Текст книги "Midian"
Автор книги: Анастасия Маслова
Жанр: Современные любовные романы, Любовные романы
Возрастные ограничения: +18
сообщить о неприемлемом содержимом
Текущая страница: 1 (всего у книги 37 страниц)
Midian
Анастасия Маслова
Руководитель международного литературного проекта “К западу от октября” Артур Коури
Иллюстрация на обложке, а также внутренние иллюстрации Анастасия Маслова
© Анастасия Маслова, 2023
ISBN 978-5-0055-7146-5
Создано в интеллектуальной издательской системе Ridero
Вступление
В первую очередь Анастасия Маслова известная среди любителей тяжелой музыки и особенно группы Cradle of Filth портретами музыкантов. Собственно, сам Дэни Филс оценил их, а также иллюстрации к этому роману. Так мы и познакомились, когда искал художницу, которая смогла вопллотить особенный заказ. Арты выложенные Настей на «Крестах» (так именуют в народе фан-паблик М. Мэнсона) мне очень понравились. Затем оказалось, что она также пишет и редактировала тогда свой юношеский роман. Мы сразу решили вписать его в серию. Он продолжит условную готическую линию. Но не ищите здесь отсылок к первоисточнику, повести «Кабал» Клайва Баркера. «Midian» вдохновлён одноимённым альбомом Cradle of Filth, особенно их харизматичным и симпатичным фронтменом.
Первобытное зло в облике очаровательной женщины велело призвавшему его возвести город и создать там Культ. А ценою за новый статус Седвига стало родовое проклятие… Спустя 400 лет богатый и властный старик, потомок рода Велиаров, томиться в готическом поместье наречённом им склепом, стоявшем высоко над лесом. Судьба сводит его с единственным наследником, с их встречи начинается неторопливое, бархатное и меланхоличное повествование. Дэни должен будет принять наследие и встретиться с демонами из прошлого. Попутно он приобретёт верных друзей, влившись в аудиторию клуба "Лимб" (где брутальные бунтари-философы вынашивали революционные планы), сам станет музыкантом, и пройдя сквозь разные соблазны обретёт истинную любовь.
С уважением, Артур Коури.
22. 11. 21
Книга I
Змея оправдана звездой,
Застенчивая низость – небом.
Топь – водопадом, камень – хлебом.
Чернь – Марсельезой, царь – бедой.
Стан несгибавшийся – горбом
Могильным, – горб могильный – розой…
М. Цветаева
Призраки
А начать нужно с того, что Артур Велиар – это незаурядный человек почтенного возраста. В его распоряжении был родовой особняк на самой окраине Мидиана. В свою очередь, Артуром владели чёрные призраки его прошлого.

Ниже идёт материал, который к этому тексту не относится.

-- ==== Sys2Proof/Machine/Operands.lean ====
section
/-! DEFINITION. The operand forms of the Vertex instruction set: the fields of an instruction word, what its register fields name, which
encodings are reserved, what an instruction reads and writes, and which pair (R239 to R247, Tables 10.1 to 10.4). -/

namespace Sys2Proof.Machine

/-- The fields of an instruction word (Table 10.1). -/
structure Ins where
  op : Nat
  d : Nat
  a : Nat
  b : Nat
  guard : Nat
  inv : Bool
  ext : Nat
  deriving DecidableEq, Repr

/-- Decode the fields of a word. -/
def Ins.of (w : BitVec 64) : Ins :=
  let n := w.toNat
  { op := bits n 56 8, d := bits n 51 5, a := bits n 46 5, b := bits n 41 5, guard := bits n 38 3, inv := bitOf n 37, ext := bits n 0 37 }

/-- What a register field names (R240). -/
inductive OpKind where
  | none | g | b | p | sel
  deriving DecidableEq, Repr

/-- Kinds of the destination, source 1 and source 2 fields of an opcode; none for a reserved opcode (Table 10.4). -/
def operands (op : Nat) : Option (OpKind × OpKind × OpKind) :=
  if op = 0x00 then some (.none, .none, .none)
  else if op ≤ 0x0C then some (.g, .g, .g)
  else if op = 0x11 ∨ (0x13 ≤ op ∧ op ≤ 0x15) ∨ (0x17 ≤ op ∧ op ≤ 0x1A) then some (.g, .g, .none)
  else if op = 0x1E ∨ op = 0x1F then some (.g, .none, .none)
  else if 0x20 ≤ op ∧ op ≤ 0x24 then some (.g, .g, .none)
  else if op = 0x28 then some (.b, .g, .g)
  else if op = 0x29 then some (.g, .b, .none)
  else if op = 0x2A then some (.b, .b, .b)
  else if op = 0x2B then some (.g, .sel, .none)
  else if 0x30 ≤ op ∧ op ≤ 0x35 then some (.p, .g, .g)
  else if 0x38 ≤ op ∧ op ≤ 0x3D then some (.p, .g, .none)
  else if op = 0x40 ∨ op = 0x50 ∨ op = 0x60 then some (.g, .g, .none)
  else if op = 0x41 ∨ op = 0x51 ∨ op = 0x61 then some (.none, .g, .g)
  else if op = 0x42 ∨ op = 0x52 ∨ op = 0x62 then some (.b, .g, .none)
  else if op = 0x43 ∨ op = 0x53 ∨ op = 0x63 then some (.none, .g, .b)
  else if op = 0x5F then some (.none, .none, .none)
  else if op = 0x70 then some (.g, .g, .g)
  else if op = 0x71 ∨ op = 0x72 then some (.g, .none, .none)
  else if op = 0x73 then some (.none, .none, .g)
  else if 0x80 ≤ op ∧ op ≤ 0x84 then some (.none, .b, .g)
  else if op = 0x85 then some (.p, .b, .g)
  else if op = 0x90 ∨ op = 0x91 then some (.g, .g, .g)
  else if op = 0xA1 ∨ op = 0xB8 then some (.none, .g, .none)
  else if op = 0xA0 ∨ (0xA2 ≤ op ∧ op ≤ 0xA6) ∨ (0xB1 ≤ op ∧ op ≤ 0xB3) then some (.none, .none, .none)
  else if op = 0xB0 then some (.g, .g, .g)
  else none

/-- A register field lies in its range (Table 10.2, R240). -/
def OpKind.ok : OpKind → Nat → Bool
  | .none, v => v == 0
  | .g, _ => true
  | .b, v => v < 16
  | .p, v => v < 8
  | .sel, v => v < 2

/-- Reserved extension values of an opcode in a cluster (R239, R246, R247, R251, R253, R255, R261, R264, R265, R297): bits that no row assigns are
not looked at (log entry 62). -/
def extOk (c : Nat) (i : Ins) : Bool :=
  let x := i.ext
  if i.op = 0x20 ∨ i.op = 0x21 then 1 ≤ bits x 6 7 && bits x 0 6 + bits x 6 7 ≤ 64
  else if (0x30 ≤ i.op ∧ i.op ≤ 0x35) ∨ (0x38 ≤ i.op ∧ i.op ≤ 0x3D) then bits x 35 2 != 3
  else if i.op = 0x40 ∨ i.op = 0x41 then bits x 33 3 < 4
  else if i.op = 0x50 ∨ i.op = 0x51 then bits x 33 3 < 4 && !bitOf x 36
  else if i.op = 0x52 ∨ i.op = 0x53 then !bitOf x 36
  else if i.op = 0x60 ∨ i.op = 0x61 then bits x 16 3 < 4
  else if 0x70 ≤ i.op ∧ i.op ≤ 0x73 then c < 16 && (i.op != 0x72 || bits x 0 8 % 8 == 0)
  else if i.op = 0xA4 then bits x 0 4 ≤ 8
  else if i.op = 0xB0 then if c = 16 then bits x 1 2 < 2 && i.b == 0 else bits x 1 3 < 4
  else if i.op = 0xB1 then bits x 0 4 < 8
  else true

/-- The encoding is legal (R239). -/
def Ins.legal (c : Nat) (i : Ins) : Bool :=
  match operands i.op with
  | none => false
  | some (kd, ka, kb) => kd.ok i.d && ka.ok i.a && kb.ok i.b && extOk c i

/-- The register a field names. -/
def OpKind.reg : OpKind → Nat → List VReg
  | .g, n => if n = 0 then [] else [.g n]
  | .b, n => [.b n]
  | .p, n => if n = 0 then [] else [.p n]
  | _, _ => []

/-- Predicate pK of SALOAD, PNTAKE and CAS: ext [36:34]. -/
def Ins.pk (i : Ins) : Nat := bits i.ext 34 3

/-- The destination field is read: MOVHI, INS, a compare that combines, CAS, EMIT. -/
def Ins.readsD (i : Ins) : Bool :=
  i.op == 0x1F || i.op == 0x21 || (0x30 ≤ i.op && i.op ≤ 0x3D && bits i.ext 35 2 != 0) || i.op == 0x90 || i.op == 0xB0

/-- Registers an instruction reads, its guard among them (R243, R245). -/
def Ins.reads (i : Ins) : List VReg :=
  match operands i.op with
  | none => []
  | some (kd, ka, kb) => OpKind.p.reg i.guard ++ ka.reg i.a ++ kb.reg i.b ++ (if i.readsD then kd.reg i.d else [])

/-- Registers an instruction writes. -/
def Ins.writes (i : Ins) : List VReg :=
  match operands i.op with
  | none => []
  | some (kd, _, _) => (if i.op = 0xB0 then [] else kd.reg i.d) ++ (if i.op = 0x70 ∨ i.op = 0x71 ∨ i.op = 0x90 then OpKind.p.reg i.pk else [])

/-- Unit classes (Table 10.4). -/
inductive UnitClass where
  | a | m | x | c | s
  deriving DecidableEq, Repr

/-- The class of an opcode. -/
def unitClass (op : Nat) : UnitClass :=
  if op < 0x40 then .a
  else if op = 0x5F ∨ op = 0x70 ∨ op = 0x71 then .s
  else if op < 0x80 ∨ op = 0x90 ∨ op = 0x91 then .m
  else if op < 0x90 then .x
  else if op < 0xA4 then .c
  else .s

/-- Instructions i and j, next after it, may issue together (R244, Table 10.3), the half of instruction memory apart. -/
def pairs (i j : Ins) : Bool :=
  let ci := unitClass i.op
  let cj := unitClass j.op
  let mul := fun (n : Nat) => n == 0x0B || n == 0x0C
  ci != .s && cj != .s && ci != .c && !(ci == .m && cj == .m) && !(ci == .x && cj == .x) && !(mul i.op && mul j.op) &&
    !(j.reads.any i.writes.contains) && !(j.writes.any i.writes.contains)

/-- A signed 32-bit offset added to a base, modulo 2^64 (R247). -/
def addOff (base : BitVec 64) (off : Nat) : Nat := (base + (BitVec.ofNat 32 off).signExtend 64).toNat

/-- Bytes of an access by its size field: 1, 2, 4, 8 (R247, R251). -/
def accessSize (code : Nat) : Nat := 2 ^ code

/-- The address of a local, scratch, HBM or DDR access of n bytes: the low bits are cleared to the access size (R247). -/
def Ins.address (i : Ins) (base : BitVec 64) (n : Nat) : Nat := addOff base (bits i.ext 0 32) / n * n

/-- The sign-extended 37-bit immediate (Table 10.4). -/
def Ins.imm37 (i : Ins) : BitVec 64 := (BitVec.ofNat 37 i.ext).signExtend 64

/-- The sign-extended 35-bit immediate of a compare (Table 10.4). -/
def Ins.imm35 (i : Ins) : BitVec 64 := (BitVec.ofNat 35 i.ext).signExtend 64

/-- Bits [pos+len-1:pos] of a register (EXT). -/
def extractBits (v : BitVec 64) (pos len : Nat) : BitVec 64 := BitVec.ofNat 64 (bits v.toNat pos len)

/-- Bits [pos+len-1:pos] of a register replaced by the low bits of another (INS). -/
def insertBits (old v : BitVec 64) (pos len : Nat) : BitVec 64 :=
  let m := BitVec.ofNat 64 ((2 ^ len - 1) * 2 ^ pos)
  (old &&& ~~~m) ||| ((v <<< pos) &&& m)

/-- Number of ones (POPC). -/
def ones (v : BitVec 64) : Nat := ((List.range 64).filter v.getLsbD).length

/-- Leading zeros; 64 for 0 (CLZ). -/
def leadingZeros (v : BitVec 64) : Nat :=
  match (List.range 64).find? fun i => v.getLsbD (63 - i) with
  | some i => i
  | none => 64

/-- Byte reversal (BSWAP). -/
def byteSwap (v : BitVec 64) : BitVec 64 := BitVec.ofNat 64 (beNat (le 8 v.toNat))

/-- The two-operand ALU operations by the low four bits of their opcode (Table 10.4); shift and rotate amounts use bits [5:0] (R242). -/
def alu (code : Nat) (a b : BitVec 64) : BitVec 64 :=
  let n := b.toNat % 64
  match code with
  | 0x1 => a + b
  | 0x2 => a - b
  | 0x3 => a &&& b
  | 0x4 => a ||| b
  | 0x5 => a ^^^ b
  | 0x6 => a &&& ~~~b
  | 0x7 => a <<< n
  | 0x8 => a >>> n
  | 0x9 => a.sshiftRight n
  | 0xA => a.rotateLeft n
  | _ => 0

end Sys2Proof.Machine
end

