/-- Run the waiting commands of slot k in order until one must wait again; n bounds their number. -/
def State.runWaiting (k : Nat) : Nat → State → State
  | 0, s => s
  | n + 1, s =>
    let x := s.slot k
    match x.waitq with
    | [] => s
    | d :: rest =>
      if x.old.any (·.erase.isSome) then s
      else match keyStep d s with
        | .waits => s
        | .done s =>
          let x := s.slot k
          State.runWaiting k n (s.setSlot k { x with waitq := rest, waitSince := if rest.isEmpty then 0 else s.clk })

/-- Run what waits on a slot. -/
def State.wakeSlot (s : State) (k : Nat) : State := State.runWaiting k ((s.slot k).waitq.length + 1) s

/-- KEY_STAGE (R67). -/
def execKeyStage (d : Desc) (s : State) : Out := .next (ringCommand d 0 [(8, 24)] (keyArrive d) s)
/-- KEY_VERIFY (R69). -/
def execKeyVerify (d : Desc) (s : State) : Out := .next (ringCommand d 0 [(8, 8)] (keyArrive d) s)
/-- KEY_COMMIT (R70). -/
def execKeyCommit (d : Desc) (s : State) : Out := .next (ringCommand d 0 [(8, 4)] (keyArrive d) s)
/-- KEY_ERASE (R73). -/
def execKeyErase (d : Desc) (s : State) : Out := .next (ringCommand d 0 [(8, 5)] (keyArrive d) s)
/-- KEY_DERIVE (R80). -/
def execKeyDerive (d : Desc) (s : State) : Out := .next (ringCommand d 0 [(8, 13), (0x18, 8)] (keyArrive d) s)
/-- KEY_INVALIDATE (R77). -/
def execKeyInvalidate (d : Desc) (s : State) : Out := .next (ringCommand d 0 [(8, 4)] (keyArrive d) s)

/-- GENERATION_DRAIN_END: the oldest replaced generation of a slot whose operations have all ended is zeroised; where every one has
operations left, the oldest is 2 µs after its replacement, when no operation keeps its material any longer (R221). The erase that waits for
it completes with its drain time, and commands waiting for the slot run (R72, R73, R75). -/
def execGenerationDrainEnd (slot : Nat) (s : State) : Out :=
  let x := s.slot slot
  match (x.old.find? (·.count == 0)).or x.old.head? with
  | none => .next s
  | some o =>
    let s := if o.count = 0 then s else s.passTo (o.since + 2000)
    let s := s.setSlot slot { x with old := x.old.erase o }
    let s := match o.erase with
      | some d => s.complete d { status := .ok, r0 := s.clk - o.since, r1 := s.zeroTime }
      | none => s
    .next (s.wakeSlot slot)

/-- MARKING_PASS_END: every descendant's active half is INVALID; KEY_INVALIDATE completes and 0x101 is raised with the count, and
commands waiting for the slot run (R78). -/
def execMarkingPassEnd (s : State) : Out :=
  match s.axis.marking with
  | [] => .next s
  | (d, k, g) :: rest =>
    let ds := (s.axis.slots.map (·.1)).filter fun j => s.descends k g j
    let s := { s with axis := { s.axis with marking := rest } }
    let s := ds.foldl (fun s j => s.setSlot j { s.slot j with active := .invalid, retired := false }) s
    let s := s.loseKeys (fun dk => ds.contains (slotKey 0 dk)) 1
    let s := (s.raise 0x101 (le 4 (slotWord k) ++ le 4 ds.length)).complete d { status := .ok, r0 := ds.length }
    .next (s.wakeSlot k)
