-- ==== Sys2Proof/Machine/Assoc.lean ====
section
/-! DEFINITION. The association commands, rotations, leases and holds (chapter 4, R493 to R497). -/

namespace Sys2Proof.Machine

/-- Defaults of R97: WARN, HOLD_MS, and NEXT 1 for MACsec. A written OVERLAP_MS of 0 means 0 (log entry 157). -/
def Assoc.defaults (a : Assoc) : Assoc :=
  { a with
    warn := if a.warn = 0 then BitVec.ofNat 64 (if a.facet then 0xC00000000000 else if a.xpn then 0xC000000000000000 else 0xC0000000)
      else a.warn
    holdMs := if a.holdMs = 0 then 10 else a.holdMs }

/-- Fields of an SA_CREATE image that break a rule by themselves (R95, R96, R124, R133, R165, R493). -/
def createBad (v : Nat) : Bool :=
  let a := Assoc.ofImage v
  v &&& imageMask != v || bits v 28 4 != 0 || a.leap != 0 || a.switchPn != 0 || a.switchTime != 0 || a.successor != 0 ||
  4 < a.suite.toNat || 1 < bits v 17 2 || (if a.group then 15 else 63) < a.owner.toNat || (a.facet && a.group) ||
  (!a.facet && (a.phase || a.dkB != 0)) || (a.recv && a.current) || (!a.xpn && (a.ssci != 0 || a.xsalt != 0)) ||
  (a.xpn && 0x40000000 < a.window.toNat) || (a.facet && a.recv && a.window != 0)

/-- The partition that must hold an association of a logical port (R22, R33). -/
def State.partitionFor (s : State) (a : Assoc) : Nat :=
  if (s.lport a.lp).enabled ∧ (s.lport a.lp).mode = some 6 then a.port.toNat / 2 * 2 + b2n a.recv else a.port.toNat

/-- DK slots lie in the partition of handle h (R33). -/
def dkInPartition (a : Assoc) (h : Nat) : Bool :=
  a.dkA.toNat / 8192 == h / 8192 && (!a.facet || a.dkB.toNat / 8192 == h / 8192)

/-- Two transmit associations belong to one secure channel: SCI and logical port, or, for Facet, the logical port (R34, R105). -/
def Assoc.sameChannel (a b : Assoc) : Bool :=
  a.recv == b.recv && a.lp == b.lp && a.facet == b.facet && (a.facet || a.sci == b.sci)

/-- Non-FREE associations with their handles. -/
def State.live (s : State) : Tbl Assoc := s.assoc.ctx.filter fun e => e.2.status != .free

/-- Another association of the channel of a new transmit association has CURRENT set (R493). -/
def State.otherCurrent (s : State) (h : Nat) (a : Assoc) : Bool :=
  s.live.any fun e => e.1 != h && e.2.current && e.2.sameChannel a

/-- A receive association would exceed the channels of its group or port (R95, R130). -/
def State.groupFull (s : State) (a : Assoc) : Bool :=
  let same := (s.live.filter fun e => e.2.recv && !e.2.facet && e.2.lp == a.lp && e.2.group == a.group &&
    (!a.group || e.2.owner == a.owner)).map (·.2.sci)
  a.recv && !a.facet && !same.contains a.sci && (if a.group then 256 else 4) ≤ same.eraseDups.length

/-- A binding of DK slot k breaks R104 or R574. `spare` is the slot of the Facet phase not in use, which may be empty. The active half alone is
looked at (log entry 158). -/
def State.badUsage (s : State) (a : Assoc) (k : Nat) (spare : Bool) : Bool :=
  let x := s.slot (slotKey 0 k)
  if x.active = .none ∧ x.pending = .empty then !spare
  else !s.dkFits a k || (!a.recv && x.shown.block)

/-- DK slot of the Facet phase not in use. -/
def Assoc.dkSpare (a : Assoc) : Nat := if a.phase then a.dkA.toNat else a.dkB.toNat

/-- The two salts of a Facet association. -/
def Assoc.salts (a : Assoc) : List Nat := [a.sci.toNat % 2 ^ 32, a.sci.toNat / 2 ^ 32]

/-- R105: the SCI, with its AN, or a Facet phase salt is in use. -/
def State.duplicateSci (s : State) (h : Nat) (a : Assoc) : Bool :=
  !a.recv && s.live.any fun e => e.1 != h && !e.2.recv && e.2.facet == a.facet &&
    (if a.facet then a.salts.any e.2.salts.contains
     else e.2.sci == a.sci && (e.2.lp != a.lp || e.2.an == a.an))

/-- Two DK slots hold the same key. -/
def State.sameKey (s : State) (j k : Nat) : Bool :=
  let x := s.slot (slotKey 0 j)
  let y := s.slot (slotKey 0 k)
  x.active != .none && y.active != .none && x.act.alg == y.act.alg && x.act.key == y.act.key

/-- R105: a key equals that of another transmit association with the same SCI. -/
def State.duplicateKey (s : State) (h : Nat) (a : Assoc) : Bool :=
  !a.recv && !a.facet && s.live.any fun e => e.1 != h && !e.2.recv && !e.2.facet && e.2.sci == a.sci &&
    s.sameKey e.2.dkA.toNat a.dkA.toNat

/-- A group association on a port whose LINE_MACSEC_CFG in force has SEND_SCI 0 (R127). -/
def State.groupNoSci (s : State) (a : Assoc) : Bool :=
  a.group && (s.lport a.lp).enabled && !bitOf (s.lport a.lp).macsec.toNat 20

/-- NEXT for a transmit association bound to some slots, and whether a high-water value decided (R103). -/
def State.raised (s : State) (slots : List Nat) (v : Nat) : Nat × Bool :=
  slots.foldl (fun (n, f) k => match s.highWater k with
    | some w => if n < w then (w, true) else (n, f)
    | none => (n, f)) (v, false)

Пусть щёки его были покрыты сетью морщин, а бледные тонкие веки надвинулись на усталые глаза, но время не тронуло главного – его памяти. А та делала его облик хмурым и тяжким. Точно на худые и порядком сгорбленные плечи рухнула скала. Артур всё думал, молчал и вздыхал, иногда принимая нехотя гостей или изредка обмениваясь сухим и надменным словом со слугой, который руководил в доме бытовыми вопросами. Заслуженный покой его старости стал покоем почти загробным. Почтеннейший называл особняк «склепом». И это был довольно помпезный, колоритный склеп.
Про денежное состояние господина Велиара в Мидиане сочинялись легенды, кружащие головы многим завистникам. О его жилище слагали страшные истории. Только его жизнь, как и судьба его далёких предков, глубокому анализу не подвергалась: люди боялись даже мысленно лезть в тихий омут, где сами знаете, кто водится. Недобрую репутацию Артур воспринимал с огромным благоговением. Он, невольный отшельник, ликовал, что многие обходят его дом стороной.
И всё у старика было бы хорошо, если бы он мог спать спокойно и ничем не терзаться. Но поводы у него были существенные.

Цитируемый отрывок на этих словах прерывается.